A devotee of natural fibres, texture and good design, Shannon learnt early on to work with natural materials that can be easily sourced. Rather than reinventing the wheel, she has also always opted to use techniques already being practiced by the talented female artisans who craft The Dharma Door's products throughout remote, rural communities of Bangladesh.
Describing The Dharma Door’s new wall hangings as ‘a textural fusion of tribal and tropical, with a fun nod to the 1970’s, the Tala and Amua are no exception to this clever rule, and represent an exciting new step for the artisan communities who are behind some of our most loved products.
The inspiration for the hangings came about on a recent trip to Bangladesh. Can you elaborate on how this process transpired while you were visiting artisan groups earlier this year?
The inspiration was really born before we travelled. I knew that I wanted the women who make our macrame items to start expanding and developing their skills beyond macrame, so I began researching materials and techniques prior to our trip.
When we were visiting the artisans in their villages I saw the materials and techniques used to make Tala and Amua being used in their everyday life - from woven matting for floors to strips of palm leaves for fencing and roofing. I knew immediately that it would be a relatively easy transition for the artisans to create our new wall hangings in much the same way, so I brought all of the design components together to get them started on creating the prototypes.
What are they made from? Share a little about the natural fibres used.
They’re made from palm leaves. There are many different types of palm trees growing in the villages where our artisans live throughout Bangladesh - especially date and coconut palms. We are committed to using natural and locally-sourced materials so it made sense to create something from palm leaves.
What about the techniques? How are these pieces crafted, and what are the special design features that ensure the desired level of quality?
They’re a combination of techniques that I researched and observed while in Bangladesh. We have used the woven matting used in the artisans homes to create the backing piece of both wall hangings. Strips of palm leaves usually used for fencing and roofing have been reinterpreted to create the fringing.
These techniques represent a move away from the techniques used in The Dharma Door’s other wall hangings - particularly macrame.What motivated you to make this change, and why is it important for the artisan groups The Dharma Door works with?
We have worked with a remote rural community of women artisans to craft our macrame products for several years. I am ever-mindful of creating sustainable, ongoing work for these talented women. All things come and go - macrame is something that may wane in popularity in the future, so I want to safeguard against that possibility.
I want to make sure that the women in this community are developing skills and techniques beyond macrame so we can continue to work together for many years to come. So they can continue to earn fair wages, plan for their futures and educate their children.
Who makes the new hangings? Where are they made? What does a usual workday look like?
The Tala and Amua wall hangings are made by women across three generations across several villages. These women work from home around the needs of their families and animals; their days vary depending on their stage of life and the demands of each day. Their homes are made of tin or bamboo and mud, with a small verandah at the front. They will often sit on a woven mat on the verandah to hand craft our pieces.
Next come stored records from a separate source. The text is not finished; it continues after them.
-- ==== Sys2Proof/Laws/KeptProt.lean ====
section
/-! SUPPORT. What is kept, one lemma per operation: the operations of protection, the links, frames and capture. -/

namespace Sys2Proof.Machine

set_option Elab.async false

open Sys2Proof

variable {M : Part → Prop} {a s : State}

theorem State.onElem_kept (e : Nat) (f : Elem → Elem) (h : Kept M a s) (mProt : M .prot := by first | assumption | simp) : Kept M a (State.onElem s e f) := by
  unfold State.onElem
  with_reducible repeat' first | assumption | intro _ | apply State.onProt_kept

theorem State.onTrip_kept (kz : Nat) (f : Trip → Trip) (h : Kept M a s) (mProt : M .prot := by first | assumption | simp) : Kept M a (State.onTrip s kz f) := by
  unfold State.onTrip
  with_reducible repeat' first | assumption | intro _ | apply State.onProt_kept

theorem State.onLane_kept (l : LaneId) (f : Lane → Lane) (h : Kept M a s) (mProt : M .prot := by first | assumption | simp) : Kept M a (State.onLane s l f) := by
  unfold State.onLane
  with_reducible repeat' first | assumption | intro _ | apply State.onProt_kept

theorem State.elemChanged_kept (e : Nat) (t : Nat) (pu : Bool) (op : Bool) (pu' : Bool) (op' : Bool) (h : Kept M a s)
    (mLogic : M .logic := by first | assumption | simp) (mCapt : M .capt := by first | assumption | simp) :
    Kept M a (State.elemChanged s e t pu op pu' op') := by
  unfold State.elemChanged
  with_reducible repeat' first
    | assumption
    | intro _
    | extract_lets
    | apply State.when_kept
    | apply State.captDigital_kept
    | apply State.captMetAll_kept
    | apply State.fire_kept

theorem State.elemsOff_kept (l : List Elem) (h : Kept M a s) (mLogic : M .logic := by first | assumption | simp)
    (mCapt : M .capt := by first | assumption | simp) :
    Kept M a (State.elemsOff s l) := by
  unfold State.elemsOff
  with_reducible repeat' first | assumption | intro _ | extract_lets | apply State.forEach_kept | apply State.elemChanged_kept

theorem State.laneOut_kept (l : LaneId) (c : OutCause) (h : Kept M a s) (mProt : M .prot := by first | assumption | simp)
    (mLogic : M .logic := by first | assumption | simp) (mCapt : M .capt := by first | assumption | simp)
    (mLog : M .log := by first | assumption | simp) :
    Kept M a (State.laneOut s l c) := by
  unfold State.laneOut
  with_reducible repeat' first
    | assumption
    | intro _
    | extract_lets
    | apply State.onProt_kept
    | apply State.raise_kept
    | apply State.onLane_kept
    | apply State.report_kept
    | apply State.elemsOff_kept
    | apply Kept.ite

theorem State.startKat_kept (l : LaneId) (h : Kept M a s) (mProt : M .prot := by first | assumption | simp) : Kept M a (State.startKat s l) := by
  unfold State.startKat
  with_reducible repeat' first | assumption | intro _ | apply State.onLane_kept

theorem State.suspect_kept (e : Nat) (h : Kept M a s) (mProt : M .prot := by first | assumption | simp) (mLog : M .log := by first | assumption | simp) :
    Kept M a (State.suspect s e) := by
  unfold State.suspect
  with_reducible repeat' first
    | assumption
    | intro _
    | extract_lets
    | apply State.onLane_kept
    | apply State.report_kept
    | apply State.startKat_kept
    | apply Kept.ite

theorem State.laneIntake_kept (l : LaneId) (r : SampleSet) (bad : List ChanRef) (h : Kept M a s) (mProt : M .prot := by first | assumption | simp)
    (mLogic : M .logic := by first | assumption | simp) (mCapt : M .capt := by first | assumption | simp)
    (mLog : M .log := by first | assumption | simp) (mChk : M .chk := by first | assumption | simp) :
    Kept M a (State.laneIntake s l r bad) := by
  unfold State.laneIntake
  with_reducible repeat' first
    | assumption
    | intro _
    | extract_lets
    | apply State.raise_kept
    | apply State.when_kept
    | apply State.forEach_kept
    | apply State.onLane_kept
    | apply State.pathFail_kept
    | apply State.laneOut_kept
    | apply Kept.ite

theorem State.laneDeadline_kept (rate : LaneRate) (l : LaneId) (miss : Bool) (h : Kept M a s) (mProt : M .prot := by first | assumption | simp)
    (mLogic : M .logic := by first | assumption | simp) (mCapt : M .capt := by first | assumption | simp)
    (mLog : M .log := by first | assumption | simp) :
    Kept M a (State.laneDeadline s rate l miss) := by
  unfold State.laneDeadline
  with_reducible repeat' first
    | assumption
    | intro _
    | extract_lets
    | apply State.raise_kept
    | apply State.onLane_kept
    | apply State.report_kept
    | apply State.laneOut_kept
    | apply Kept.ite
    | split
What do you love about these new hangings?
It’s no secret that I’m a lover of natural fibres and texture! These wall hangings also remind me of tiki huts and tropical islands - what’s not to love about those? :)
What did you enjoy the most about the process of designing them and bringing them to market?
The majority of our products are made of jute - a fibre I’ve come to know incredibly well over the last 10+ years, as we have used it extensively in our collection of products. Creatively, it was exciting to develop products using a different style, from different materials. And I love knowing that we’re challenging and stimulating the artisans - it helps to keep their work interesting.
How did you go about naming them?
We name many of our products after places in Bangladesh; Tala and Amua are both regions of a country we have come to know and love.
How do they compare to The Dharma Door’s other wall hangings?
While they have our trademark texture and natural tones, these new wall hangings have a completely different vibe to our macrame wall hangings. To me, the Tala and Amua feel bolder and stronger, yet a little more lighthearted.
And how can you see them being used to best effect?
Hinting at the current love affair with all things retro, our new wall hangings pair beautifully with plenty of plants and cane furniture. Equally, they will look stunning as a focal point in a beach house alongside natural elements such as driftwood, coral and shades of white, wood and natural. Or in a tribal luxe setting - think malawi chairs, handcrafted timber furniture and rustic walls. However people choose to incorporate them, they’re sure to make a statement!
Is there anything else you would like people to know about the Tala and Amua wall hangings?
Every wall hanging impacts a woman’s life in a significant way. The highly skilled artisans who make our wall hangings are from marginalised, remote communities in Bangladesh and we are deeply committed to them. Through good design, sustainable work and fair wages, we can all truly make a difference together.